A set of copper doors in the west wall of Nambrakh’s sanctum bears investigation, so after Dvalin pronounces it safe to advance, the party moves ahead into darkness, brandishing their sunrods in hand.  Inside the room, a pair of Dark Creeper emissaries and a sorcererous ghoul await them.  Another battle is joined, and though the spells of the ghoul and the shadow cloaks of the creepers frustrate the party for a time, they are victorious.  Jack claims an amulet of natural armor +1 from around the neck of the ghoul sorcerer, which he personally felled with his sweeping scythe blade.

While searching the room for clues, however, a vengeful goblin ranger called Bruntalgoik attacks from the rear, skulking with his shortbow in a narrow southern corridor.  Bruntalgoik is set upon revenge for the killing of Nambrakh, and he orders his hyena companion to attack the vulnerable Altaer.  The hyena quickly drops Altaer, who lies bleeding, but the party responds to Bruntalgoik’s challenge and defends their young sorcerer.  The hyena falls to Klar’s slashing glaive, and the rest of the party’s warriors chase the goblin ranger down the southern corridor, where he falls after a brave stand.
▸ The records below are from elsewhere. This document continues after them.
-- ==== Sys2Proof/Laws/Decode.lean ====
section
/-! SUPPORT. The fields of a step word and the word of its fields are inverse to each other (spec/30_encoding.md R90,
R91), so that proofs about the encoding never go down to bits again. -/
namespace Sys2Proof

/-- Each bit of a word built from its fields. -/
theorem getLsbD_wordOf (f : Fields) (i : Nat) : (wordOf f).getLsbD i =
    if i < 8 then f.data.getLsbD i else if i < 12 then f.zero.getLsbD (i - 8) else f.op.getLsbD (i - 12) := by
  have h1 : (wordOf f).getLsbD i = ((f.op ++ f.zero) ++ f.data).getLsbD i := rfl
  rw [h1, BitVec.getLsbD_append]
  split
  · rfl
  · rw [BitVec.getLsbD_append]
    by_cases h : i < 12
    · rw [if_pos h, if_pos (by omega)]
    · rw [if_neg h, if_neg (by omega), Nat.sub_sub]

/-- Every bit of a word is in one of its fields. -/
theorem wordOf_fieldsOf (w : Word) : wordOf (fieldsOf w) = w := by
  apply BitVec.eq_of_getLsbD_eq
  intro i hi
  rw [getLsbD_wordOf]
  simp only [fieldsOf, BitVec.getLsbD_extractLsb']
  split
  · simp [*]
  · split
    · rw [show 8 + (i - 8) = i by omega]; simp; omega
    · rw [show 12 + (i - 12) = i by omega]; simp; omega

/-- The fields of a word built from fields are those fields. -/
theorem fieldsOf_wordOf (f : Fields) : fieldsOf (wordOf f) = f := by
  obtain ⟨o, z, d⟩ := f
  simp only [fieldsOf, Fields.mk.injEq]
  refine ⟨?_, ?_, ?_⟩ <;> apply BitVec.eq_of_getLsbD_eq <;> intro i hi <;>
    simp only [BitVec.getLsbD_extractLsb', getLsbD_wordOf]
  · simp [hi, show ¬ (12 + i < 8) by omega]
  · simp [hi, show 8 + i < 12 by omega]
  · simp [hi]

/-- The fields of an operation's word. -/
theorem fieldsOf_encode (i : Instr) : fieldsOf (encode i) = ⟨opcodeOf i, 0#4, dataOf i⟩ := fieldsOf_wordOf _

end Sys2Proof
end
Exhausted and drained of spells from the recent fighting, the party elects to rest for the night inside the emissaries’ room.  Jack finds a small, twisting passage in the room which he can barely squeeze into, but which seems to lead back to the surface of Kurkle Ridge.  The passage is apparently some sort of back entrance, through which the dark creeper emissaries traveled to arrive here for some unknown purpose.

Their purpose, however, becomes clearer when two documents are found in a false compartment in a desk: one is a sketch of the shattered gate in the zombie room, with some unintelligible notes in an unknown language beneath.  The other is a hastily drawn map of a forest area, with a building indicated upon it, as well as a hidden passage leading somewhere… however, no one in the party can read the language in which the sketch and map are annotated.  Satisfied but still curious about the nature of this laboratory and the mission of its late occupants, the party sets watches and rests for the night.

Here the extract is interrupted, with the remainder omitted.